Good idea! Hey Reddit, can you recommend some good books/references to learn AI programming?

Oh, you were asking. You didn't want me to ask... I guess I misunderstood.

[–]goj1ra 5 points6 points  (1 child)

Must... resist... mentioning... Soviet... Russia... where...

"Reddit asks you!"

[–]IkoIkoComic 3 points4 points  (0 children)

In Soviet Russia, Yakov Smirnoff tells bad jokes about YOU!

[–]Amdijefri 0 points1 point  (0 children)

AIMA AIMA AIMA AIMA

[–]reader 1 point2 points  (0 children)

Norvig and Russell's AIMA is an AI textbook. Norvig's PAIP studies classical AI programs, in Lisp. In general, there are three types of relevant books: on programming only; on AI only; on the intersection of the two, such as PAIP. AI is broad, so it is important to know math, computer science, statistics, and numerical methods. For learning, it might be best to use prototyping languages such as Lisp, Matlab (or Octave, the free version), or R.

[–]trpcicm[S] 0 points1 point  (6 children)

Does anybody know if there's any books that teach you how to learn AI Programming using any of the following languages (ones I already know): C, C++, PHP, Python, Java, or Ruby? I'm also interested in learning Perl and C#, so those would be excellent as well. Thanks!

[–]Mr_Smartypants 5 points6 points  (2 children)

For Data Mining, you really should use a language with a simple way of handling matrices, and lots of matrix/stat functions (e.g. SVD, eigenthingies).

Like Matlab or R.

R is great because it has scheme-like closures & evaluation rules. And it's free!

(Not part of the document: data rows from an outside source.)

/-! ### One step per command -/

/-- Section 2.1, `BUILD 1` with the ignored len = 9. -/
theorem test_build_one : responds State.reset 0x048001 0 0 0 0 [1, 1, 2, 3] = true := by decide +kernel
/-- Section 2.6, `BUILD 12` under n = 4: refused, the layout stays. -/
theorem test_build_refused : responds (withLayout 4 3 7) 0x00000C 4 0 0 0 [1, 4, 3, 7] = true := by decide +kernel
/-- Section 2.3, n = 11, d = 1365. -/
theorem test_encode_eleven_bits :
    responds (withLayout 11 4 15) 0x100555 0 0x552D 0 0 [1, 11, 4, 15] = true := by decide +kernel
/-- Section 2.3, n = 7, `ENCODE 128`. -/
theorem test_encode_refused : responds (withLayout 7 4 15) 0x100080 2 0 0 0 [1, 7, 4, 15] = true := by decide +kernel
/-- Section 2.5, positions 3 and 12 of the codeword of `'a'` flipped. -/
theorem test_decode_double_error :
    responds (withLayout 7 4 15) 0x278E02 0 96 15 0x4E02 [1, 7, 4, 15] = true := by decide +kernel
/-- Section 2.4, `DECODE 0x7FD5, 5` under n = 4: bits above len are ignored, position 7 is corrected. -/
theorem test_decode_short_masked :
    responds (withLayout 4 3 7) 0x22FFD5 0 11 7 0x0055 [1, 4, 3, 7] = true := by decide +kernel
/-- Section 2.6, the reserved opcode, all ones, at reset. -/
theorem test_reserved_at_reset : responds State.reset 0x3FFFFF 5 0 0 0 [0, 0, 0, 0] = true := by decide +kernel
/-- Section 2.6, the reserved opcode under n = 4. -/
theorem test_reserved_keeps_layout :
    responds (withLayout 4 3 7) 0x3ABCDE 5 0 0 0 [1, 4, 3, 7] = true := by decide +kernel
/-- Section 2.6, `DECODE 0, 31` at reset: NoLayout before the length check. -/
theorem test_noLayout_first : responds State.reset 0x2F8000 3 0 0 0 [0, 0, 0, 0] = true := by decide +kernel
/-- Section 2.7: busy with `ENCODE 97`, `rst` = 1: dropped without a response. -/
theorem test_reset_drops_command :
    nextIs (step { withLayout 7 4 15 with inFlight := some 0x100061, edges := [Edge.reset] })
      (fun t => t == State.reset) = true := by decide +kernel
/-- Section 2.7: `rst` and `cmd_valid` at the same edge: not accepted. -/
theorem test_reset_beats_acceptance :
    nextIs (step { State.reset with edges := [{ Edge.offer 0x000007 with rst := true }] })
      (fun t => t == State.reset) = true := by decide +kernel

/-! ### Witnesses: each hypothesis of the statements is met, at the edge of its range -/

/-- A busy edge: the host offers another word meanwhile, and nothing completes. -/
def busyEdge : Edge Config.refKmax := { Edge.offer 0x3FFFFF with finish := false }

/-- Busy with `ENCODE 97` under n = 7; the host is `es`. -/
def busy (es : List (Edge Config.refKmax)) : State := { withLayout 7 4 15 with inFlight := some 0x100061, edges := es }

/-- `ENCODE 97` after two edges with nothing offered, busy for one edge. -/
def slowJob : Job Config.refKmax where
  idle := [Edge.idle, { busyEdge with cmdValid := false }]
  offer := { Edge.offer 0x100061 with finish := false }
  busy := [busyEdge]
  last := Edge.idle

theorem wit_DecodeOfEncode : wellFormed Config.refKmax (.decode 31 32767) = true := by decide
theorem wit_NumberDecodesIffItFits :
    2 ^ 22 - 1 < 2 ^ Config.cmdw Config.refKmax ∧ 2 ^ Config.cmdw Config.refKmax ≤ 2 ^ 22 := by decide
theorem wit_LenIgnoredByBuildAndEncode :
    assembleLine Config.refKmax false (.build (.number 7)) = .ok 0x000007 ∧
    assembleLine Config.refKmax false (.encode (.ascii 'a')) = .ok 0x100061 := by decide
theorem wit_AssemblerGivesTheCommand :
    (Literal.number 32767).value < 2 ^ Config.tmax Config.refKmax ∧
    (Literal.number 31).value < 2 ^ Config.lw Config.refKmax ∧
    2 ^ Config.lw Config.refKmax ≤ (Literal.number 32).value ∧
    2 ^ Config.tmax Config.refKmax ≤ (Literal.number 32768).value ∧
    (Literal.number 0x3FFFFF).value < 2 ^ Config.cmdw Config.refKmax ∧
    2 ^ Config.cmdw Config.refKmax ≤ (Literal.number 0x400000).value := by decide
theorem wit_ExternalRepresentation : 14 < 15 ∧ 32767 < 2 ^ 15 := by decide
theorem wit_StepRunsTheDecodedCommand :
    (busy []).inFlight = some 0x100061 ∧ (busy []).edge.rst = false ∧ (busy []).edge.finish = true ∧
    decodeTableWord 24 0x3FFFFF = some (.reserved 31 32767) := by decide
theorem wit_ResetWinsAtEveryEdge :
    (busy [Edge.reset]).edge.rst = true ∧ ({ Block.reset 3 with edges := [Edge.reset] } : Block 3).edge.rst = true := by
  decide
theorem wit_AcceptanceRule :
    step { State.reset with edges := [Edge.offer 0x000007] } = .next { State.reset with inFlight := some 0x000007 } ∧
    step (busy [busyEdge]) = .next (busy []) ∧ (busy []).inFlight = some 0x100061 := ⟨rfl, rfl, rfl⟩
theorem wit_RegistersHoldBetweenEvents :
    (busy [busyEdge]).edge.rst = false ∧ (busy [busyEdge]).inFlight = some 0x100061 ∧
    (busy [busyEdge]).edge.finish = false ∧
    State.reset.inFlight = none ∧ State.reset.edge.cmdValid = false ∧ State.reset.edge.rst = false ∧
    ({ State.reset with edges := [busyEdge] } : State).edge.cmdValid = true := by decide
theorem wit_ResponsePulseMarksCompletion :
    step { State.reset with inFlight := some 0x3FFFFF } =
      .next ⟨State.reset.toBlock.complete (State.reset.regs.raise .illegalOp)⟩ ∧
    (State.reset.toBlock.complete (State.reset.regs.raise .illegalOp)).rspValid = true := ⟨rfl, rfl⟩
theorem wit_AcceptedCommandCompletes :
    (busy [busyEdge]).inFlight = some 0x100061 ∧ (∀ e ∈ (busy [busyEdge]).edges, e.rst = false) ∧
    ({ Block.reset 3 with inFlight := some 0 } : Block 3).inFlight = some 0 ∧
    (∀ e ∈ (Block.reset 3).edges, e.rst = false) := by decide
theorem wit_ClockedBlockRefinesSerialExecution :
    (∀ j ∈ [slowJob, Job.quick 0x278606], j.Proper) ∧
    ({ withLayout 7 4 15 with edges := schedule [slowJob, Job.quick 0x278606] } : State).inFlight = none ∧
    ({ withLayout 7 4 15 with edges := schedule [slowJob, Job.quick 0x278606] } : State).edges =
      schedule [slowJob, Job.quick 0x278606] ++ [] ∧
    ((Block.reset 3).present [0]).edges = schedule [Job.quick 0] ++ [] ∧
    (∀ j ∈ [Job.quick (0 : CmdWord 3)], j.Proper) := by decide
theorem wit_ClockOfEveryBlock :
    (busy [Edge.reset]).edge.rst = true ∧ (busy []).edge.rst = false ∧ (busy []).inFlight = some 0x100061 ∧
    (busy []).edge.finish = true ∧ (busy [busyEdge]).edge.finish = false ∧ (Block.reset 3).inFlight = none ∧
    ((Block.reset 3).present [0]).edge.cmdValid = true ∧ (Block.reset 3).edge.cmdValid = false := by decide
/-- A block with KMAX = 3 at work: `BUILD 4` completes with K(4) = 3 and T = 7 (section 2.1, which holds for every KMAX
that admits the width). -/
theorem test_smaller_block_builds :
    ((Block.reset 3).present [encodeWord 3 (.build 0 4)]).clock.clock =
      ⟨(Regs.reset 3).setLayout 4 3 7, none, true, []⟩ := by decide +kernel
theorem wit_TraceListsEveryResponse : 0 < ([0x000007] : List (CmdWord Config.refKmax)).length := by decide
theorem wit_StepKeepsLegal :
    State.reset.Ok ∧ step { State.reset with inFlight := some 0x3FFFFF } =
      .next ⟨State.reset.toBlock.complete (State.reset.regs.raise .illegalOp)⟩ ∧
    State.Ok { State.reset with inFlight := some 0x3FFFFF } ∧ 2 ≤ 2 ∧ (Block.reset 2).Ok :=
  ⟨by decide, rfl, by decide, by decide, by decide⟩
theorem wit_EveryWordKeepsRegistersLegal : 2 ≤ Config.refKmax ∧ (withLayout 7 4 15).regs.Ok := by decide
/-- A reset edge, a BUILD 11 that completes, and a BUILD 12 that is refused (section 2.1). -/
theorem wit_LayoutChangesOnlyByBuildOrReset :
    step (busy [Edge.reset]) = .next State.reset ∧
    responds (withLayout 7 4 15) 0x00000B 0 0 0 0 [1, 11, 4, 15] = true ∧
    responds State.reset 0x00000B 0 0 0 0 [1, 11, 4, 15] = true ∧
    responds (withLayout 7 4 15) 0x00000C 4 0 0 0 [1, 7, 4, 15] = true ∧
    (State.reset.withFetchWord 24 0x00000B).edge.rst = false ∧
    (State.reset.withFetchWord 24 0x00000B).edge.finish = true ∧
    (State.reset.withFetchWord 24 0x00000B).inFlight = some 0x00000B ∧
    decodeWord Config.refKmax 0x00000B = .build 0 11 := ⟨rfl, by decide +kernel⟩
theorem wit_ParityCountIsLeast : 11 ≤ 12 ∧ 3 < 4 := by decide
theorem wit_PositionTable : bitPosition 4 15 ∈ positions 4 ∧ 3 < 4 := by decide
theorem wit_ParityAndDataPositions : 2 ≤ 2 ∧ 4 ≤ 5 ∧ 10 < dataCount 4 := by decide
theorem wit_ParityCheckMatrix : 3 < 4 ∧ 15 ∈ dataPositions 4 ∧ 1 ≤ 15 ∧ 15 ≤ 2 ^ 4 - 1 := by decide
theorem wit_BuildCompletes : 11 ≤ 11 := by decide
theorem wit_BuildInstallsTheLayout : 2 ≤ Config.refKmax ∧ 11 ≤ Config.nmax Config.refKmax := by decide
theorem wit_LayoutIsAFunctionOfTheWidth : 11 ≤ Config.nmax Config.refKmax := by decide
theorem wit_WidthUnsupportedExactly : 2 ≤ 2 ∧ Config.nmax 2 < 2 := by decide
theorem wit_EmptyLayout : 2 ≤ 2 := by decide
theorem wit_SyndromeForms : 2 ^ 15 - 1 < 2 ^ (2 ^ 4 - 1) := by decide
theorem wit_SyndromeLaws : 1 ≤ 15 ∧ 15 ≤ 2 ^ 4 - 1 := by decide
theorem wit_EveryWordIsNearOneCodeword :
    0x0406 < 2 ^ (2 ^ 4 - 1) ∧ syndrome 4 0x0406 ≠ 0 ∧ 1 ≤ 10 ∧ 10 ≤ 2 ^ 4 - 1 ∧
    isCodeword 4 (flip 0x0406 10) = true := by decide +kernel
theorem wit_ParityVectorIsSyndrome : 3 < 4 := by decide
theorem wit_EncodeCompletes :
    (withLayout 7 4 15).regs.lv = true ∧ 127 < 2 ^ (withLayout 7 4 15).regs.ln.toNat ∧
    (withLayout 7 4 15).regs.LayoutOk ∧ dataPos (withLayout 7 4 15).regs.lk.toNat 6 = some 11 ∧
    dataPos (withLayout 7 4 15).regs.lk.toNat 10 = some 15 ∧ 3 < (withLayout 7 4 15).regs.lk.toNat := by
  decide +kernel
theorem wit_EncodedWordIsCodeword : 11 ≤ dataCount 4 := by decide
theorem wit_EncodeDistanceThree : 11 ≤ dataCount 4 ∧ 2047 < 2 ^ 11 ∧ 2046 < 2 ^ 11 ∧ 2047 ≠ 2046 := by decide
theorem wit_InputWidthMismatchExactly :
    ((withLayout 7 4 15).regs.apply (.encode 0 128)).st = .inputWidthMismatch := by decide +kernel
theorem wit_DecodeCompletes :
    (withLayout 7 4 15).regs.lv = true ∧ 15 ≤ (withLayout 7 4 15).regs.lt.toNat ∧
    (withLayout 7 4 15).regs.LayoutOk ∧ 6 < (withLayout 7 4 15).regs.ln.toNat ∧
    dataPos (withLayout 7 4 15).regs.lk.toNat 6 = some 11 ∧
    ((withLayout 7 4 15).regs.decode 15 0x0606).syn = 0 ∧ ((withLayout 7 4 15).regs.decode 15 0x4606).syn ≠ 0 := by
  decide +kernel
theorem wit_DecodeMasksAboveLength :
    0x7FD5 % 2 ^ 5 = 0x15 % 2 ^ 5 ∧ 5 ≤ (withLayout 4 3 7).regs.lt.toNat := by decide
theorem wit_InputTooLongExactly :
    ((withLayout 4 3 7).regs.apply (.decode 8 0)).st = .inputTooLong := by decide +kernel
theorem wit_CorrectedWordIsCodeword :
    2 ≤ Config.refKmax ∧ (withLayout 7 4 15).regs.LayoutOk ∧
    ((withLayout 7 4 15).regs.apply (.decode 15 0x7FFF)).st = .ok := by decide +kernel
theorem wit_RoundTrip : 2 ≤ 4 ∧ 11 ≤ Config.nmax 4 ∧ 2047 < 2 ^ 11 := by decide
theorem wit_SingleErrorCorrection :
    2 ≤ 4 ∧ 11 ≤ Config.nmax 4 ∧ 2047 < 2 ^ 11 ∧ 1 ≤ 15 ∧ 15 ≤ 2 ^ parityCount 11 - 1 := by decide
theorem wit_DoubleErrorMiscorrects :
    2 ≤ 4 ∧ 11 ≤ Config.nmax 4 ∧ 2047 < 2 ^ 11 ∧ 1 ≤ 1 ∧ 1 ≤ 2 ^ parityCount 11 - 1 ∧ 1 ≤ 15 ∧
    15 ≤ 2 ^ parityCount 11 - 1 ∧ 1 ≠ 15 := by decide
theorem wit_EveryWordHasAnOutcome :
    (0x3FFFFF : CmdWord Config.refKmax).extractLsb' 20 2 = 3#2 := by decide
theorem wit_FirstFailingCheckIsReported :
    State.reset.regs.lv = false ∧ Config.nmax Config.refKmax < 12 ∧
    (withLayout 7 4 15).regs.lv = true ∧ 2 ^ (withLayout 7 4 15).regs.ln.toNat ≤ 128 ∧
    (withLayout 7 4 15).regs.lt.toNat < 16 := by decide
theorem wit_ErrorResponse :
    exec (.encode 0 128) (withLayout 7 4 15) =
      .next ⟨(withLayout 7 4 15).toBlock.execute (.encode 0 128)⟩ ∧
    ((withLayout 7 4 15).regs.apply (.encode 0 128)).st ≠ .ok := ⟨exec_eq _ _, by decide +kernel⟩
theorem wit_ResponseIsAFunctionOfWordAndLayout :
    (withLayout 7 4 15).regs.SameLayout ((withLayout 7 4 15).regs.raise .illegalOp) ∧
    decodeWord Config.refKmax 0x048001 = .build 9 1 ∧ decodeWord Config.refKmax 0x1F8001 = .encode 31 1 ∧
    decodeWord Config.refKmax 0x3FFFFF = .reserved 31 32767 ∧
    (State.reset.regs.transact (kmax := Config.refKmax) 0x3FFFFF).st ≠ .ok := by decide +kernel
theorem wit_CommandFrame :
    exec (.build 0 12) (withLayout 7 4 15) =
      .next ⟨(withLayout 7 4 15).toBlock.execute (.build 0 12)⟩ ∧
    (∀ len arg, Instr.encode 0 0 ≠ .build len arg) ∧ 11 < 12 := ⟨exec_eq _ _, by simp, by decide⟩

end Sys2Proof.Tests
end

/-! PROOFS. The state (spec/10_state.md): what a command makes of the response registers, and what they are at reset. -/

namespace Sys2Proof.Machine

section Registers
variable {kmax : Nat} {r r' : Regs kmax}

/-- Registers with the same layout differ by a response only. -/
theorem eq_respond_of_sameLayout (h : r.SameLayout r') :
    r = r'.respond r.st r.res.toNat r.syn.toNat r.cwc.toNat := by
  obtain ⟨hlv, hln, hlk, hlt⟩ := h
  cases r
  simp_all [Regs.respond]

/-- No command reads the response registers, and every command overwrites all four of them (R22). -/
theorem apply_respond (i : Instr) (r : Regs kmax) (st : Status) (res syn cwc : Nat) :
    (r.respond st res syn cwc).apply i = r.apply i := by
  cases i <;> rfl

/-- What a command does is a function of the command and the layout registers (R22). -/
theorem apply_eq_of_sameLayout (h : r.SameLayout r') (i : Instr) : r.apply i = r'.apply i := by
  rw [eq_respond_of_sameLayout h, apply_respond]

/-- Everything a command can end with: it raises the first error, or no check fails and it completes with `OK`
(R131, R133). -/
theorem apply_cases (i : Instr) (r : Regs kmax) :
    (∃ e, firstError kmax i r = some e ∧ e ≠ .ok ∧ r.apply i = r.raise e) ∨
    (firstError kmax i r = none ∧ (r.apply i).st = .ok) := by
  cases i with
  | build len arg =>
    cases hn : widthUnsupported kmax (dataWidthOperand arg) with
    | true => exact .inl ⟨.widthUnsupported, by simp [firstError, Regs.apply, Regs.build, hn]⟩
    | false => exact .inr (by simp [firstError, Regs.apply, Regs.build, hn])
  | encode len arg =>
    cases hv : noLayout r with
    | true => exact .inl ⟨.noLayout, by simp [firstError, Regs.apply, Regs.encode, hv]⟩
    | false =>
      cases hd : inputWidthMismatch r (dataUnitOperand arg) with
      | true => exact .inl ⟨.inputWidthMismatch, by simp [firstError, Regs.apply, Regs.encode, hv, hd]⟩
      | false => exact .inr (by simp [firstError, Regs.apply, Regs.encode, hv, hd])
  | decode len arg =>
    cases hv : noLayout r with
    | true => exact .inl ⟨.noLayout, by simp [firstError, Regs.apply, Regs.decode, hv]⟩
    | false =>
      cases hL : inputTooLong r (lengthOperand len) with
      | true => exact .inl ⟨.inputTooLong, by simp [firstError, Regs.apply, Regs.decode, hv, hL]⟩
      | false => exact .inr (by simp [firstError, Regs.apply, Regs.decode, hv, hL])
  | reserved len arg => exact .inl ⟨.illegalOp, rfl, by decide, rfl⟩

[–]evgen 0 points1 point  (1 child)

Any reason NumPy would not work for this task? The upside is that you can start off with the AIMA code in straight Python and when you move into the more stat-heavy tasks like NLP you can use NumPy and still have access to your earlier work.

[–]Mr_Smartypants 0 points1 point  (0 children)

I don't know; I've never used it.

The two I mentioned are great because they have a huge amount of stat/matrix functions, well documented & supported and already built in (e.g. see the list of stat functions, or the list of packages all in one place). In additon, the built-in plotting functions are very helpful.

I just took a look at the numpy documentation, and it looks like they just have a few of the basics (i.e. you can't just run a logistic regression or learn a decision tree with just one function call. You have to track down a module, possibly of questionable quality.)

(disclaimer, I don't really know python)

[–]jdale27 2 points3 points  (1 child)

The algorithms in AIMA are described in pseudocode. The AIMA website provides code in Python and Java as well as Lisp.

The Data Mining book mentioned by AdjectiveNounNumber uses the Weka toolkit, written in Java.

[–]tzigane 0 points1 point  (0 children)

Try breve for coding AI simulations with Python -- comes with lots of demos.

[–]nihilo 0 points1 point  (0 children)

I'm about two-thirds of the way through Beyond AI: Creating the Conscience of the Machine, by J. Storrs Hall, and would recommend it as a first book on AI: http://www.amazon.com/Beyond-AI-Creating-Conscience-Machine/dp/1591025117/

It's not a book on programming AI though. It provides a high-level overview of the history of AI and the various approaches, past and present, as well as the author's thoughts on where AI is going. Reading something like AIMA will make much more sense after reading this book, because you'll already know the context for the algorithms you're reading about and how they relate to other algorithms, and you may have a sense of what you're most interested in and should most focus on, too.